When this happens, the bot stays offline on Discord, and no longer responds to PMs. However, curiously, it is still able to send automated messages to a channel via SendMessageAsync() despite being offline.

My only solution to get the bot fully online again is to restart it completely. This is quite annoying to have to do every single day. Sometimes I have to do it multiple times per day.

I just merged two fixes to possible deadlocks, #1872 and #1873 They should deal with the valid reports that I read here.

These changes are effective in 2.4.1-dev and the latest 3.0.0-dev (so 3.0.0-dev-20210615.5) that are available in MyGet.
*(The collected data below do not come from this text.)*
-- ==== Sys2Proof/Laws/Ops.lean ====
section
/-! SUPPORT. The shared operations on channels, authority and proposals: for each, one lemma for each field it leaves
alone. -/

namespace Sys2Proof.Machine

/-! `setBudget` changes allot at most. -/
@[simp] theorem setBudget_phase (b : Nat) (s : State) : (setBudget b s).phase = s.phase := by
  unfold setBudget; (try dsimp only); (repeat' split) <;> simp
@[simp] theorem setBudget_safetyPort (b : Nat) (s : State) : (setBudget b s).safetyPort = s.safetyPort := by
  unfold setBudget; (try dsimp only); (repeat' split) <;> simp
@[simp] theorem setBudget_retained (b : Nat) (s : State) : (setBudget b s).retained = s.retained := by
  unfold setBudget; (try dsimp only); (repeat' split) <;> simp
@[simp] theorem setBudget_resetting (b : Nat) (s : State) : (setBudget b s).resetting = s.resetting := by
  unfold setBudget; (try dsimp only); (repeat' split) <;> simp
@[simp] theorem setBudget_consts (b : Nat) (s : State) : (setBudget b s).consts = s.consts := by
  unfold setBudget; (try dsimp only); (repeat' split) <;> simp
@[simp] theorem setBudget_signals (b : Nat) (s : State) : (setBudget b s).signals = s.signals := by
  unfold setBudget; (try dsimp only); (repeat' split) <;> simp
@[simp] theorem setBudget_pins (b : Nat) (s : State) : (setBudget b s).pins = s.pins := by
  unfold setBudget; (try dsimp only); (repeat' split) <;> simp
@[simp] theorem setBudget_period (b : Nat) (s : State) : (setBudget b s).period = s.period := by
  unfold setBudget; (try dsimp only); (repeat' split) <;> simp
@[simp] theorem setBudget_started (b : Nat) (s : State) : (setBudget b s).started = s.started := by
  unfold setBudget; (try dsimp only); (repeat' split) <;> simp
@[simp] theorem setBudget_auth (b : Nat) (s : State) : (setBudget b s).auth = s.auth := by
  unfold setBudget; (try dsimp only); (repeat' split) <;> simp
@[simp] theorem setBudget_queues (b : Nat) (s : State) : (setBudget b s).queues = s.queues := by
  unfold setBudget; (try dsimp only); (repeat' split) <;> simp
@[simp] theorem setBudget_engines (b : Nat) (s : State) : (setBudget b s).engines = s.engines := by
  unfold setBudget; (try dsimp only); (repeat' split) <;> simp
@[simp] theorem setBudget_envs (b : Nat) (s : State) : (setBudget b s).envs = s.envs := by
  unfold setBudget; (try dsimp only); (repeat' split) <;> simp
@[simp] theorem setBudget_link (b : Nat) (s : State) : (setBudget b s).link = s.link := by
  unfold setBudget; (try dsimp only); (repeat' split) <;> simp
@[simp] theorem setBudget_react (b : Nat) (s : State) : (setBudget b s).react = s.react := by
  unfold setBudget; (try dsimp only); (repeat' split) <;> simp
@[simp] theorem setBudget_inputs (b : Nat) (s : State) : (setBudget b s).inputs = s.inputs := by
  unfold setBudget; (try dsimp only); (repeat' split) <;> simp
@[simp] theorem setBudget_ports (b : Nat) (s : State) : (setBudget b s).ports = s.ports := by
  unfold setBudget; (try dsimp only); (repeat' split) <;> simp
@[simp] theorem setBudget_wire (b : Nat) (s : State) : (setBudget b s).wire = s.wire := by
  unfold setBudget; (try dsimp only); (repeat' split) <;> simp
@[simp] theorem setBudget_pending (b : Nat) (s : State) : (setBudget b s).pending = s.pending := by
  unfold setBudget; (try dsimp only); (repeat' split) <;> simp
Please use these before reporting any other deadlock.

As a note, the websocket connection being closed and reconnecting isn’t a deadlock or an issue at all. If it reconnected, it’s working.

Yeah this should really be bumped up and prioritized with these stupid changes. image

I can reproduce too:

01:56:09,735 [49] INFO - 01:56:09 Gateway     Failed to resume previous session
01:56:09,735 [49] INFO - 01:56:09 Gateway     Disconnecting
01:56:09,750 [87] INFO - 01:56:09 Gateway     Disconnected

nothing happend after Disconnected. I will try to get more information about the disconnect.
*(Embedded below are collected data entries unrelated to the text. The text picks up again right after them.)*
/-! `takeEntry` changes auth, queues, engines, envs, allot, react, retained, ports, wire at most. -/
@[simp] theorem takeEntry_phase (l : Chan) (x : Entry) (s : State) : (takeEntry l x s).phase = s.phase := by
  unfold takeEntry; (try dsimp only); (repeat' split) <;> simp
@[simp] theorem takeEntry_safetyPort (l : Chan) (x : Entry) (s : State) : (takeEntry l x s).safetyPort = s.safetyPort := by
  unfold takeEntry; (try dsimp only); (repeat' split) <;> simp
@[simp] theorem takeEntry_resetting (l : Chan) (x : Entry) (s : State) : (takeEntry l x s).resetting = s.resetting := by
  unfold takeEntry; (try dsimp only); (repeat' split) <;> simp
@[simp] theorem takeEntry_consts (l : Chan) (x : Entry) (s : State) : (takeEntry l x s).consts = s.consts := by
  unfold takeEntry; (try dsimp only); (repeat' split) <;> simp
@[simp] theorem takeEntry_signals (l : Chan) (x : Entry) (s : State) : (takeEntry l x s).signals = s.signals := by
  unfold takeEntry; (try dsimp only); (repeat' split) <;> simp
@[simp] theorem takeEntry_pins (l : Chan) (x : Entry) (s : State) : (takeEntry l x s).pins = s.pins := by
  unfold takeEntry; (try dsimp only); (repeat' split) <;> simp
@[simp] theorem takeEntry_period (l : Chan) (x : Entry) (s : State) : (takeEntry l x s).period = s.period := by
  unfold takeEntry; (try dsimp only); (repeat' split) <;> simp
@[simp] theorem takeEntry_started (l : Chan) (x : Entry) (s : State) : (takeEntry l x s).started = s.started := by
  unfold takeEntry; (try dsimp only); (repeat' split) <;> simp
@[simp] theorem takeEntry_link (l : Chan) (x : Entry) (s : State) : (takeEntry l x s).link = s.link := by
  unfold takeEntry; (try dsimp only); (repeat' split) <;> simp
@[simp] theorem takeEntry_inputs (l : Chan) (x : Entry) (s : State) : (takeEntry l x s).inputs = s.inputs := by
  unfold takeEntry; (try dsimp only); (repeat' split) <;> simp
@[simp] theorem takeEntry_pending (l : Chan) (x : Entry) (s : State) : (takeEntry l x s).pending = s.pending := by
  unfold takeEntry; (try dsimp only); (repeat' split) <;> simp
Server missed last heartbeat

The last time I didn’t get this one a few times a day was 0.9x 😉

One potential idea I had to fix this would be to go the route of Wumpus.Net. Wumpus.Net drops the StartAsync/StopAsync system and instead uses a RunAsync method to run the client. This RunAsync method would run the client until an unhandled exception occurs, including reconnecting and resuming where possible, accepting a cancellation token. Then, the StopAsync method would cancel this RunAsync call, or you could pass in your own CancellationToken.
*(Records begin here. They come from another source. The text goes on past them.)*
/-- A record that is taken in CONFIG, where the link drains. -/
theorem receiveSupply_config {u : State} (hc : s.phase = .config) (hp : parseSupply bs = some d)
    (hn : ∀ b, s.link.supply = some b → b.stamp ≠ d.stamp)
    (hu : u = { s with link := { s.link with supply := some d, supplyTaken := true } })
    (hl : s.link.state = .draining) :
    receiveSupply bs s = if d.voltage < s.consts.safeLevel then changeLink .discharged u else u := by
  have state : u.link.state = .draining := by rw [hu]; exact hl
  have consts : u.consts = s.consts := by rw [hu]
  rw [receiveSupply_taken hp hn, takeSupply_config hc, keepSupply_config hc, ← hu, levelTest_draining state, consts]

/-! #### DISCHARGED, and the supply check (05, R93, R95; 07, R139) -/

theorem reportDischarged_completes {i : InService} (hi : s.react.inService = some i) (hl : i.kind.isLink = true) :
    reportDischarged s = takeReactions (endLinkReaction i.kind s) := by
  unfold reportDischarged
  rw [hi]
  exact if_pos hl

/-- A link reaction in service ends at DISCHARGED, and with nothing pending nothing follows it. -/
theorem reportDischarged_react {i : InService} (hi : s.react.inService = some i) (hl : i.kind.isLink = true)
    (hp : s.react.pendingSet = []) : (reportDischarged s).react =
      { s.react with inService := none, lastEnded := some ⟨i.kind, .link, .completed, s.period⟩ } := by
  rw [reportDischarged_completes hi hl, takeReactions_quiet (s := endLinkReaction i.kind s) (.inr hp)]
  rfl

theorem handLinkState_discharged (hop : s.phase = .operating) (hl : s.link.state = .discharged) : ∃ b,
    handLinkState s = setBudget b (reportDischarged (broadcast .linkState s)) := by
  have told : (broadcast .linkState s).link.state = .discharged := hl
  unfold handLinkState
  rw [if_neg (inConfig_operating hop)]
  dsimp only
  rw [if_pos told]
  exact ⟨_, rfl⟩

theorem changeLink_discharged_react {i : InService} (hop : s.phase = .operating) (hi : s.react.inService = some i)
    (hl : i.kind.isLink = true) (hp : s.react.pendingSet = []) : (changeLink .discharged s).react =
      { s.react with inService := none, lastEnded := some ⟨i.kind, .link, .completed, s.period⟩ } := by
  have phase : (enterLink .discharged s).phase = .operating := by rw [enterLink_phase, hop]
  have react : (enterLink .discharged s).react = s.react := enterLink_react _ _
  have period : (enterLink .discharged s).period = s.period := enterLink_period _ _
  obtain ⟨b, handed⟩ := handLinkState_discharged phase (enterLink_linkState _ _)
  have ended := reportDischarged_react (s := broadcast .linkState (enterLink .discharged s)) (i := i)
    (by rw [broadcast_react, react, hi]) hl (by rw [broadcast_react, react, hp])
  rw [changeLink, handed, setBudget_react, ended, broadcast_react, broadcast_period, react, period]

theorem supplyCheck_counted {first : Bool} (h : first = true ∨ s.link.supplyTaken = true ∨ 4 ≤ s.link.supplyMiss) :
    supplyCheck first s = { s with link := { s.link with supplyTaken := false } } := by
  unfold supplyCheck
  dsimp only
  split
  · rfl
  · next hn =>
    rw [Bool.or_eq_true, not_or] at hn
    exact if_neg (Nat.not_lt_of_le ((h.resolve_left hn.1).resolve_left hn.2))

/-- A period without a record. -/
theorem supplyCheck_missed (ht : s.link.supplyTaken = false) (hm : s.link.supplyMiss < 4) : supplyCheck false s =
    if s.link.supplyMiss + 1 = 4 then linkFault .supplyLost
      { s with link := { s.link with supplyTaken := false, supplyMiss := s.link.supplyMiss + 1 } }
    else { s with link := { s.link with supplyTaken := false, supplyMiss := s.link.supplyMiss + 1 } } := by
  unfold supplyCheck
  rw [ht]
  exact if_pos hm

end

/-- Settles O21. -/
theorem supplyRecordsAreTakenOrFault : Obligations.SupplyRecordsAreTakenOrFault := by
  refine ⟨fun bs s => ⟨fun h => congrArg done (receiveSupply_ignored h), fun d hd hn => ?_⟩,
    fun bs d s u hd hop hn hk hu => ?_, fun i s t hop hi hl hp ht => ?_, fun first s u hu => ⟨rfl, rfl, fun h => ?_, ?_⟩⟩
  · refine ⟨fun hop hl hlow hhigh => ⟨_, rfl, congrArg done (receiveSupply_ready hop hd hn rfl hl hlow hhigh)⟩,
      fun hc hl hv => congrArg done ((receiveSupply_config hc hd hn rfl hl).trans (if_neg (Nat.not_lt_of_le hv))),
      fun hc hl hv => ⟨_, rfl, ?_⟩⟩
    rw [settle_link, (receiveSupply_config hc hd hn rfl hl).trans (if_pos hv), changeLink_link]
    exact ⟨rfl, rfl⟩
  · have taken := receiveSupply_taken hd hn
    have kept : keepSupply d s = u := (keepSupply_operating hop).trans hu.symm
    have state : u.link.state = s.link.state := by rw [hu]
    have consts : u.consts = s.consts := by rw [hu]
    refine ⟨fun hl hv => congrArg done ?_, fun hl hv => congrArg done ?_, fun answers hans => ?_⟩
    · exact taken.trans ((takeSupply_fault hop (levelFault_low hl hv)).trans (by rw [kept]))
    · exact taken.trans ((takeSupply_fault hop (levelFault_high hl hk hv)).trans (by rw [kept]))
    have passed {v : State} (hf : levelFault s.consts s.link.state d.voltage = none)
        (hv : levelTest d.voltage u = v) (hr : v.link.state ≠ .ready) : answers v :=
      (hans v).mpr (congrArg done (receiveSupply_passed hop hd hn hu hf hv (if_neg hr).symm))
    have moved {x : LinkState} (hx : x ≠ .ready) : (changeLink x u).link.state ≠ .ready := by
      rw [changeLink_state]
      exact hx
    have stays {x : LinkState} (hl : s.link.state = x) (hx : x ≠ .ready) : u.link.state ≠ .ready := by
      rw [state, hl]
      exact hx
    refine ⟨fun hl hh => ?_, fun hl hh => ?_, fun hl => ?_, fun hl => ?_, fun hl hlow hh => ?_⟩
    · have fault := levelFault_below (k := s.consts) (.inl hl) hh
      have test := levelTest_charging (v := d.voltage) (state.trans hl)
      rw [consts] at test
      exact ⟨fun hv => passed fault (test.trans (if_pos hv)) (moved nofun),
        fun hv => passed fault (test.trans (if_neg (Nat.not_le_of_lt hv))) (stays hl nofun)⟩
    · have fault := levelFault_below (k := s.consts) (.inr hl) hh
      have test := levelTest_settling (v := d.voltage) (state.trans hl)
      rw [consts] at test
      exact ⟨fun hv => passed fault (test.trans (if_pos hv)) (moved nofun),
        fun hv => passed fault (test.trans (if_neg (Nat.not_lt_of_le hv))) (stays hl nofun)⟩
    · have fault : levelFault s.consts s.link.state d.voltage = none := by rw [hl]; rfl
      have test := levelTest_draining (v := d.voltage) (state.trans hl)
      rw [consts] at test
      exact ⟨fun hv => passed fault (test.trans (if_pos hv)) (moved nofun),
        fun hv => passed fault (test.trans (if_neg (Nat.not_lt_of_le hv))) (stays hl nofun)⟩
    · have fault : levelFault s.consts s.link.state d.voltage = none := by rw [hl]; rfl
      exact passed fault (levelTest_stays (.inl (state.trans hl))) (stays hl nofun)
    · have fault := levelFault_between (k := s.consts) (.inr hl) hlow hh
      exact passed fault (levelTest_stays (.inr (.inr (by rwa [state]))))
        (hl.elim (fun hl => stays hl nofun) fun hl => stays hl nofun)
  · rw [ht]
    exact ⟨changeLink_discharged_react hop hi hl hp, changeLink_state _ _⟩
  · rw [hu]
    exact supplyCheck_counted h
  · rintro rfl ht
    refine ⟨fun hm => ?_, fun hm => ?_⟩
    · rw [supplyCheck_missed ht (by omega), if_neg (by omega), hu]
    · rw [supplyCheck_missed ht (by omega), if_pos (by omega), hu, hm]

end Sys2Proof.Machine


namespace Sys2Proof.Machine

/-! ### What a write leaves of each constant (11, R183) -/

section

variable (k : Constants) (x : ConstName) (i : Nat) (v : List Byte)

theorem write_periodCode : (k.write x i v).periodCode = if x = .periodCode then ofBytes v else k.periodCode := by
  cases x <;> rfl
theorem write_rank : (k.write x i v).rank = if x = .rank then vset k.rank (Fin.ofNat 4 i) (ofBytes v) else k.rank := by
  cases x <;> rfl
theorem write_wakePermit : (k.write x i v).wakePermit =
    if x = .wakePermit then vset k.wakePermit (Fin.ofNat 4 i) (decide (ofBytes v ≠ 0)) else k.wakePermit := by
  cases x <;> rfl
theorem write_silenceLimitMs : (k.write x i v).silenceLimitMs =
    if x = .silenceLimit then vset k.silenceLimitMs (Fin.ofNat 4 i) (ofBytes v) else k.silenceLimitMs := by
  cases x <;> rfl
theorem write_present : (k.write x i v).present =
    if x = .present then vset k.present (Fin.ofNat 8 i) (decide (ofBytes v ≠ 0)) else k.present := by
  cases x <;> rfl
theorem write_ceiling : (k.write x i v).ceiling =
    if x = .ceiling then vset k.ceiling (Fin.ofNat 8 i) (ofBytes v) else k.ceiling := by
  cases x <;> rfl
theorem write_reserve : (k.write x i v).reserve =
    if x = .reserve then vset k.reserve (Fin.ofNat 8 i) (ofBytes v) else k.reserve := by
  cases x <;> rfl
theorem write_order : (k.write x i v).order =
    if x = .order then v.tail.map (fun b => Fin.ofNat 8 b.toNat) else k.order := by
  cases x <;> rfl
theorem write_tandem : (k.write x i v).tandem =
    if x = .tandem then vset k.tandem (Fin.ofNat 3 (i / 2)) (decide (ofBytes v ≠ 0)) else k.tandem := by
  cases x <;> rfl
theorem write_linkRating : (k.write x i v).linkRating = if x = .linkRating then ofBytes v else k.linkRating := by
  cases x <;> rfl
theorem write_safeLevel : (k.write x i v).safeLevel = if x = .safeLevel then ofBytes v else k.safeLevel := by
  cases x <;> rfl
theorem write_failLevel : (k.write x i v).failLevel = if x = .failLevel then ofBytes v else k.failLevel := by
  cases x <;> rfl
theorem write_readyLevel : (k.write x i v).readyLevel = if x = .readyLevel then ofBytes v else k.readyLevel := by
  cases x <;> rfl
theorem write_highLevel : (k.write x i v).highLevel = if x = .highLevel then ofBytes v else k.highLevel := by
  cases x <;> rfl
theorem write_settleCode : (k.write x i v).settleCode = if x = .settleCode then ofBytes v else k.settleCode := by
  cases x <;> rfl
theorem write_chargeLimitMs : (k.write x i v).chargeLimitMs =
    if x = .chargeLimit then ofBytes v else k.chargeLimitMs := by
  cases x <;> rfl
theorem write_handoverMs : (k.write x i v).handoverMs = if x = .handoverLimit then ofBytes v else k.handoverMs := by
  cases x <;> rfl
theorem write_proposalMs : (k.write x i v).proposalMs = if x = .proposalWindow then ofBytes v else k.proposalMs := by
  cases x <;> rfl
theorem write_category : (k.write x i v).category =
    if x = .category then if ofBytes v = 0 then .immediate else .ramped else k.category := by
  cases x <;> rfl
theorem write_routes : (k.write x i v).routes =
    if x = .route then vset k.routes (Fin.ofNat 32 i) (Route.ofBytes v) else k.routes := by
  cases x <;> rfl

/-- The configuration of the input that a write names, if it names one. -/
def InputConfig.written (c : InputConfig) (x : ConstName) (n : Nat) : InputConfig :=
  match x with
  | .polarity => { c with polarity := if n = 0 then .activeHigh else .activeLow }
  | .mode => { c with mode := if n = 0 then .level else .edge }
  | .debounce => { c with debounceMs := n }
  | .binding => { c with binding := Binding.ofNat n }
  | _ => c

theorem write_inputs : (k.write x i v).inputs =
    vset k.inputs (Fin.ofNat 16 i) ((vget k.inputs (Fin.ofNat 16 i)).written x (ofBytes v)) := by
  cases x <;> first | rfl | exact (vset_vget_self _ _).symm

variable {x}

theorem written_polarity (c : InputConfig) (n : Nat) (h : x ≠ .polarity) : (c.written x n).polarity = c.polarity := by
  cases x <;> first | rfl | exact absurd rfl h
theorem written_mode (c : InputConfig) (n : Nat) (h : x ≠ .mode) : (c.written x n).mode = c.mode := by
  cases x <;> first | rfl | exact absurd rfl h
theorem written_debounceMs (c : InputConfig) (n : Nat) (h : x ≠ .debounce) : (c.written x n).debounceMs = c.debounceMs := by
  cases x <;> first | rfl | exact absurd rfl h
theorem written_binding (c : InputConfig) (n : Nat) (h : x ≠ .binding) : (c.written x n).binding = c.binding := by
  cases x <;> first | rfl | exact absurd rfl h

end

/-! ### The written constant read back -/

theorem beBytes_ofBytes_one (a : Byte) : beBytes 1 (ofBytes [a]) = [a] := by
  have : a.toNat < 256 := a.isLt
  simp [beBytes, ofBytes]

theorem beBytes_ofBytes_two (a b : Byte) : beBytes 2 (ofBytes [a, b]) = [a, b] := by
  have := a.isLt
  have := b.isLt
  simp only [beBytes, ofBytes, List.foldl_cons, List.foldl_nil, List.cons.injEq, and_true]
  constructor <;> apply BitVec.eq_of_toNat_eq <;> simp <;> omega

theorem ofBytes_one (a : Byte) : ofBytes [a] = a.toNat := by simp [ofBytes]

theorem flagByte_written (a : Byte) : flagByte (decide (ofBytes [a] ≠ 0)) = if a = 0 then 0 else 1 := by
  rw [ofBytes_one]
  by_cases h : a = 0
  · subst h
    rfl
  · have : a.toNat ≠ 0 := fun h0 => h (BitVec.eq_of_toNat_eq h0)
    rw [if_neg h, decide_eq_true this]
    rfl

/-- A two-valued byte read back from what it chose. -/
theorem chosenByte (a : Byte) (h : ofBytes [a] ≤ 1) : beBytes 1 (if ofBytes [a] = 0 then 0 else 1) = [a] := by
  rw [ofBytes_one] at *
  have : a.toNat = 0 ∨ a.toNat = 1 := by omega
  rcases this with h0 | h1
  · rw [if_pos h0]
    exact congrArg (· :: []) (BitVec.eq_of_toNat_eq h0.symm)
  · rw [if_neg (by omega)]
    exact congrArg (· :: []) (BitVec.eq_of_toNat_eq h1.symm)

theorem beBytes_one (b : Byte) : beBytes 1 b.toNat = [b] := by rw [← ofBytes_one, beBytes_ofBytes_one]

theorem channelByte {b : Byte} (h : b.toNat < 8) : beBytes 1 (Fin.ofNat 8 b.toNat : Chan).val = [b] := by
  have hval : (Fin.ofNat 8 b.toNat : Chan).val = b.toNat := Nat.mod_eq_of_lt h
  rw [hval, beBytes_one]

/-- The list of channels read back from the bytes that made it. -/
theorem listBytes_channels {n : Byte} {items : List Byte} (hn : items.length = n.toNat) (h : ∀ b ∈ items, b.toNat < 8) :
    listBytes ((items.map fun b => Fin.ofNat 8 b.toNat).map fun c : Chan => beBytes 1 c.val) = n :: items := by
  have bytes : ((items.map fun b => Fin.ofNat 8 b.toNat).map fun c : Chan => beBytes 1 c.val) = items.map fun b => [b] := by
    rw [List.map_map]
    exact List.map_congr_left fun b hb => channelByte (h b hb)
  have flat : (items.map fun b => [b]).flatten = items := by
    rw [← List.flatMap_def, List.flatMap_singleton']
  rw [listBytes, bytes, flat, List.length_map, hn, BitVec.ofNat_toNat, BitVec.setWidth_eq]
To retain backwards compatibility, StartAsync would likely be rewritten into:

async Task StartAsync()
{
    while (true)
    {
        try
        {
            await RunAsync(CancellationToken.None);
        }
        catch (OperationCanceledException)
        {
            break;
        }
        catch (Exception)
        {
            // potentially log here instead of throw
            throw;
        }
    }
}

Going this route gives us more flexibility, and also lets us drop that annoying ConnectionManager class which is frankly impossible to debug IMHO.